- _WHAT IS NEEDED_
Give every line of the records exactly, please, from the first up to and including the one containing "cases hp : s.port with".

- _Data records_
/-- Settles O11: by what the step takes its instruction from; legal kinds decode and let a pass run, and the clock
has not gone back. -/
theorem everyCommandHasASuccessor : Obligations.EveryCommandHasASuccessor := by
  intro s hinv hclock
  cases hl : s.hand.live with
  | true =>
    obtain ⟨i, _, hi, _, _⟩ := decodeKind_legal (hinv.kindsLegal s.hand.chan)
    rw [step_of_live hl, stepUpdate_of_decode hi]
    exact exec_total i hinv.kindsLegal
  | false =>
    cases hp : s.port with
    | nil => exact ⟨s, step_of_port_nil hl hp⟩
    | cons c rest =>
      have hc : s.now.toNat ≤ c.now.toNat := hclock c (by simp [hp])
      rw [step_of_port_cons hl hp]
      cases hi : decodeCommand c.word with
      | ok i =>
        rw [stepCommand_of_decode rest hc hi]
        exact exec_total i (s := s.accept c rest) hinv.kindsLegal
      | error e => exact ⟨_, stepCommand_of_reject rest hc hi⟩

/-! ## What a step does to the hand-over and to the outputs -/

/-- Settles O12: an update uses the hand-over up; without one `live` was false before and no command writes it. -/
theorem stepClearsTheHandover : Obligations.StepClearsTheHandover := by
  intro s t h
  have keep (hl : s.hand.live = false) : s.hand = { s.hand with live := false } := by rw [← hl]
  rcases step_cases h with ⟨_, i, hi, he⟩ | ⟨hl, _, rfl⟩ | ⟨hl, c, rest, _, _, hc⟩
  · obtain ⟨u, hu⟩ := updateOf_decodeKind hi
    rw [exec_of_updateOf hu] at he
    cases he
    exact s.runUpdate_hand u
  · exact keep hl
  · rcases hc with ⟨i, hi, he⟩ | ⟨_, _, rfl⟩
    · exact (exec_command_frame (updateOf_decodeCommand hi) he).1.trans (keep hl)
    · exact keep hl

/-- Settles O58: no command but `RESET` and `POLL` writes a register of a channel other than `FREQ` and `KIND`. -/
theorem outputsChangeOnlyInAPass : Obligations.OutputsChangeOnlyInAPass := by
  intro s t hl h hword i
  rcases step_cases h with ⟨hl', _⟩ | ⟨_, _, rfl⟩ | ⟨_, c, rest, hp, _, hc⟩
  · exact absurd (hl.symm.trans hl') Bool.noConfusion
  · rfl
  · obtain ⟨hreset, hpoll⟩ := hword c (by simp [hp])
    rcases hc with ⟨j, hj, he⟩ | ⟨_, _, rfl⟩
    · obtain ⟨f', k', hch⟩ := exec_command_ch he (updateOf_decodeCommand hj)
        (fun hr => hreset (hr ▸ hj)) (fun hp => hpoll (hp ▸ hj)) i
      rw [State.outPort, hch]
      rfl
    · rfl

/-- Settles O20: `SETHZ` is a write of `FREQ` with the code as it stands. -/
theorem sethzStoresTheCode : Obligations.SethzStoresTheCode :=
  fun _ _ _ => writesTo_setFreq rfl

/-! ## The refusal of a pass -/

theorem State.illegalKind_some {s : State} {k : KindCode} (h : s.illegalKind = some k) :
    12 ≤ k.toNat ∧ ∃ i : ChIx, (s.ch i).kind = k := by
  have hcode := List.find?_some h
  have hmem := List.mem_of_find?_eq_some h
  simp only [List.mem_cons, List.not_mem_nil, or_false] at hmem
  refine ⟨of_decide_eq_true hcode, ?_⟩
  rcases hmem with hk | hk | hk | hk
  · exact ⟨0, hk.symm⟩
  · exact ⟨1, hk.symm⟩
  · exact ⟨2, hk.symm⟩
  · exact ⟨3, hk.symm⟩

theorem execPoll_refused {s : State} {k : KindCode} (hd : s.tickDue = true) (hk : s.illegalKind = some k) :
    execPoll s = .refused (.noSuchKind k) := by
  simp only [execPoll, hd, hk, if_true]

/-- Settles O17: a due pass looks for the first unknown kind and finds one; a `POLL` that is not due looks for
none. -/
theorem passRefusesUnknownKind : Obligations.PassRefusesUnknownKind := by
  intro s
  refine ⟨fun hdue ⟨i, hi⟩ => ?due, fun hlt => execPoll_not_due (s.tickDue_eq_false_iff.mpr hlt)⟩
  case due =>
    cases hk : s.illegalKind with
    | none => exact absurd (s.illegalKind_eq_none_iff.mp hk i) (by omega)
    | some k =>
      obtain ⟨hcode, hchan⟩ := State.illegalKind_some hk
      exact ⟨k, hcode, hchan, execPoll_refused (s.tickDue_iff.mpr hdue) hk⟩

end Sys2Proof.Machine
end

section
/-!
PROOFS. Draws (R150) and power-on (R45, R270): the range of a draw, the state after power-on and its invariant.
-/
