-- ==== Sys2Proof/Machine/Float.lean ====
section
/-! DEFINITION. The difficulty as a floating-point pattern in a given format (spec/42_maskderiver.md R171) and the
integer nearest to its logarithm (R164), for any format; which format DIFF has is a parameter. -/

namespace Sys2Proof.Machine

/-- The sign bit of a pattern (R171: `DIFF[63]`). -/
def signIn (F : FloatFormat) (d : BitVec 64) : Bool := d.getLsbD (F.fracBits + F.expBits)

/-- The biased exponent (R171: `DIFF[62:52]`). -/
def expIn (F : FloatFormat) (d : BitVec 64) : Nat := (d.extractLsb' F.fracBits F.expBits).toNat

/-- The fraction (R171: `DIFF[51:0]`). -/
def fracIn (F : FloatFormat) (d : BitVec 64) : Nat := (d.extractLsb' 0 F.fracBits).toNat

/-- The exponent bias (R171, R164: 1023). -/
def biasIn (F : FloatFormat) : Nat := 2 ^ (F.expBits - 1) - 1

/-- The classes of a pattern (R171). -/
inductive FloatClass where
  | nan
  | infinite
  | zero
  | finite
deriving DecidableEq, Repr

/-- The class of a pattern (R171). -/
def classIn (F : FloatFormat) (d : BitVec 64) : FloatClass :=
  if expIn F d = 2 ^ F.expBits - 1 then (if fracIn F d = 0 then .infinite else .nan)
  else if expIn F d = 0 ∧ fracIn F d = 0 then .zero
  else .finite

/-- Positive finite: the domain of LOG2ROUND (R171). -/
def positiveFiniteIn (F : FloatFormat) (d : BitVec 64) : Bool := classIn F d = .finite && !signIn F d

/-- The bit length of a positive number (R164). -/
def bitLength (n : Nat) : Nat := Nat.log2 n + 1

/-- The normalised significand and exponent of a positive finite pattern: `d = M * 2^(E - p)` with
`2^p ≤ M < 2^(p + 1)`, where `p` is the width of the fraction (R164: `p = 52`). -/
def normaliseIn (F : FloatFormat) (d : BitVec 64) : Nat × Int :=
  if 1 ≤ expIn F d then (2 ^ F.fracBits + fracIn F d, (expIn F d : Int) - biasIn F)
  else
    (fracIn F d * 2 ^ (F.fracBits + 1 - bitLength (fracIn F d)),
      (bitLength (fracIn F d) : Int) - (biasIn F + F.fracBits : Nat))

/-- The significand is below `sqrt 2`, so the exponent is not rounded up (R164: `M^2 < 2^105`, which is
`M ≤ 6369051672525772`; `roundsDown_binary64`). -/
def roundsDown (F : FloatFormat) (M : Nat) : Bool := M * M < 2 ^ (2 * F.fracBits + 1)

/-- The integer nearest to `log2(d)` (R164). -/
def nearestLog2 (F : FloatFormat) (d : BitVec 64) : Int :=
  if roundsDown F (normaliseIn F d).1 then (normaliseIn F d).2 else (normaliseIn F d).2 + 1

end Sys2Proof.Machine
end

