/-- R40: what a micro-operation does whose operand holds no value. A header byte stops it (log 3). A register (its valid
flag 0, or an input not written since reset) is read as a free value, of which nothing is known, and every other effect is
the instruction's own (log 1). For a LENR neither 80 nor 84, of which R61 says nothing, the stop is the model's choice
(log 23): up to 84 it reads as any other length, above 84 there is no such address. -/
def Obligations.OperandWithoutAValue : Prop :=
  ∀ s : State,
    (∀ i ∈ [Instr.hHefty, .hSha, .hKUpdIn, .hGUpdIn, .hBUpdIn],
      (84 < s.lenr.toNat → exec i s = .fault .noSuchAddress) ∧
      (s.lenr.toNat ≤ 84 → s.header = none → exec i s = .fault .headerNoValue)) ∧
    (∀ m, s.lenr = 80 ∨ s.lenr = 84 → s.header = some m →
      (s.h1V = false → ∃ t, exec .hSha s = .next t ∧
        t = { s with
          h2 := wordsOf .little 8 (Config.engines.sha256 (m ++ (s.noValue.h1 s.h1).toList)), h2V := true,
          seq := 3, engineCalls := t.engineCalls }) ∧
      (s.kcV = false → ∃ t, exec .hKUpdIn s = .next t ∧
        t = { s with
          kc := Config.engines.keccak512.update (s.noValue.kc s.kc) m, seq := 5, engineCalls := t.engineCalls }) ∧
      (s.gcV = false → ∃ t, exec .hGUpdIn s = .next t ∧
        t = { s with
          gc := Config.engines.groestl512.update (s.noValue.gc s.gc) m, seq := 9, engineCalls := t.engineCalls }) ∧
      (s.bcV = false → ∃ t, exec .hBUpdIn s = .next t ∧
        t = { s with
          bc := Config.engines.blake512.update (s.noValue.bc s.bc) m, seq := 13, engineCalls := t.engineCalls })) ∧
    (s.h1V = false ∨ s.kcV = false → ∃ t, exec .hKUpdH1 s = .next t ∧
      t = { s with
        kc := Config.engines.keccak512.update (if s.kcV then s.kc else s.noValue.kc s.kc)
          (if s.h1V then s.h1 else s.noValue.h1 s.h1).toList,
        seq := 6, engineCalls := t.engineCalls }) ∧
    (s.h1V = false ∨ s.gcV = false → ∃ t, exec .hGUpdH1 s = .next t ∧
      t = { s with
        gc := Config.engines.groestl512.update (if s.gcV then s.gc else s.noValue.gc s.gc)
          (if s.h1V then s.h1 else s.noValue.h1 s.h1).toList,
        seq := 10, engineCalls := t.engineCalls }) ∧
    (s.h1V = false ∨ s.bcV = false → ∃ t, exec .hBUpdH1 s = .next t ∧
      t = { s with
        bc := Config.engines.blake512.update (if s.bcV then s.bc else s.noValue.bc s.bc)
          (if s.h1V then s.h1 else s.noValue.h1 s.h1).toList,
        seq := 14, engineCalls := t.engineCalls }) ∧
    (s.kcV = false → ∃ t, exec .hKFin s = .next t ∧
      t = { s with
        aux1 := wordsOf .little 16 (Config.engines.keccak512.finalize (s.noValue.kc s.kc)),
        aux1V := true, kc := t.kc, seq := 7, engineCalls := t.engineCalls }) ∧
    (s.gcV = false → ∃ t, exec .hGFin s = .next t ∧
      t = { s with
        aux2 := wordsOf .little 16 (Config.engines.groestl512.finalize (s.noValue.gc s.gc)),
        aux2V := true, gc := t.gc, seq := 11, engineCalls := t.engineCalls }) ∧
    (s.bcV = false → ∃ t, exec .hBFin s = .next t ∧
      t = { s with
        aux3 := wordsOf .little 16 (Config.engines.blake512.finalize (s.noValue.bc s.bc)),
        aux3V := true, bc := t.bc, seq := 15, engineCalls := t.engineCalls }) ∧
    (s.h2V = false ∨ s.aux1V = false ∨ s.aux2V = false ∨ s.aux3V = false → ∃ t, exec .hCombine s = .next t ∧
      t = { s with
        out := combine
          ⟨if s.h2V then s.h2 else s.noValue.h2 s.h2,
            if s.aux1V then s.aux1 else s.noValue.aux1 s.aux1,
            if s.aux2V then s.aux2 else s.noValue.aux2 s.aux2,
            if s.aux3V then s.aux3 else s.noValue.aux3 s.aux3⟩,
        outV := true, acc := t.acc, bitCount := t.bitCount, status := (s.status ||| 0x02) &&& ~~~0x01, seq := 0 }) ∧
    (s.diffSet = false → exec .mTbits s = .next
      { s with
        tbits := BitVec.ofNat 11 (deriveTbits (s.noValue.diff s.diff)), tbitsV := true, seq := 17 }) ∧
    (s.tbitsV = false → exec .mMasks s = .next
      { s with
        mask := deriveMasks (s.noValue.tbits s.tbits).toNat, maskV := true,
        status := (s.status ||| 0x02) &&& ~~~0x01, seq := 0 }) ∧
    (s.brinSet = false → exec .rRev s = .next
      { s with
        brout := bitrev32 (s.noValue.brin s.brin), brV := true,
        status := (s.status ||| 0x02) &&& ~~~0x01, seq := 0 })

/-- R62, R22, R31: no instruction changes HDR, DIFF, BRIN, the command port, anything of the host, or what the free
values hang on (log 1); every byte of the header buffer reads as before. -/
def Obligations.InstructionsLeaveInputsAlone : Prop :=
  ∀ (i : Instr) (s t : State), exec i s = .next t →
    (∀ a, t.hdr.readByte a = s.hdr.readByte a) ∧ t.hdr = s.hdr ∧
    t.diff = s.diff ∧ t.diffSet = s.diffSet ∧ t.brin = s.brin ∧ t.brinSet = s.brinSet ∧
    t.cmd = s.cmd ∧ t.host = s.host ∧ t.reads = s.reads ∧ t.chip = s.chip ∧ t.resets = s.resets

/-- R21, R29, R35, R39: an instruction writes the registers and flags of its own command only; the latches and
FAULTINFO are written by command words only. -/
def Obligations.InstructionsWriteTheirOwnCommandOnly : Prop :=
  ∀ (i : Instr) (s t : State), exec i s = .next t →
    (commandOf i ≠ Op.hash →
      t.h1 = s.h1 ∧ t.h2 = s.h2 ∧ t.aux1 = s.aux1 ∧ t.aux2 = s.aux2 ∧ t.aux3 = s.aux3 ∧ t.out = s.out ∧
      t.kc = s.kc ∧ t.gc = s.gc ∧ t.bc = s.bc ∧ t.acc = s.acc ∧ t.bitCount = s.bitCount ∧
      t.engineCalls = s.engineCalls ∧
      t.h1V = s.h1V ∧ t.h2V = s.h2V ∧ t.aux1V = s.aux1V ∧ t.aux2V = s.aux2V ∧ t.aux3V = s.aux3V ∧
      t.kcV = s.kcV ∧ t.gcV = s.gcV ∧ t.bcV = s.bcV ∧ t.outV = s.outV) ∧
    (commandOf i ≠ Op.deriveMasks →
      t.tbits = s.tbits ∧ t.mask = s.mask ∧ t.tbitsV = s.tbitsV ∧ t.maskV = s.maskV) ∧
    (commandOf i ≠ Op.bitrev32 → t.brout = s.brout ∧ t.brV = s.brV) ∧
    (isMicro i = true → t.opr = s.opr ∧ t.lenr = s.lenr ∧ t.faultInfo = s.faultInfo)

- _EXERCISE ANSWER_
/-- Settles O11: by what the step takes its instruction from; legal kinds decode and let a pass run, and the clock
has not gone back. -/
theorem everyCommandHasASuccessor : Obligations.EveryCommandHasASuccessor := by
  intro s hinv hclock
  cases hl : s.hand.live with
  | true =>
    obtain ⟨i, _, hi, _, _⟩ := decodeKind_legal (hinv.kindsLegal s.hand.chan)
    rw [step_of_live hl, stepUpdate_of_decode hi]
    exact exec_total i hinv.kindsLegal
  | false =>
    cases hp : s.port with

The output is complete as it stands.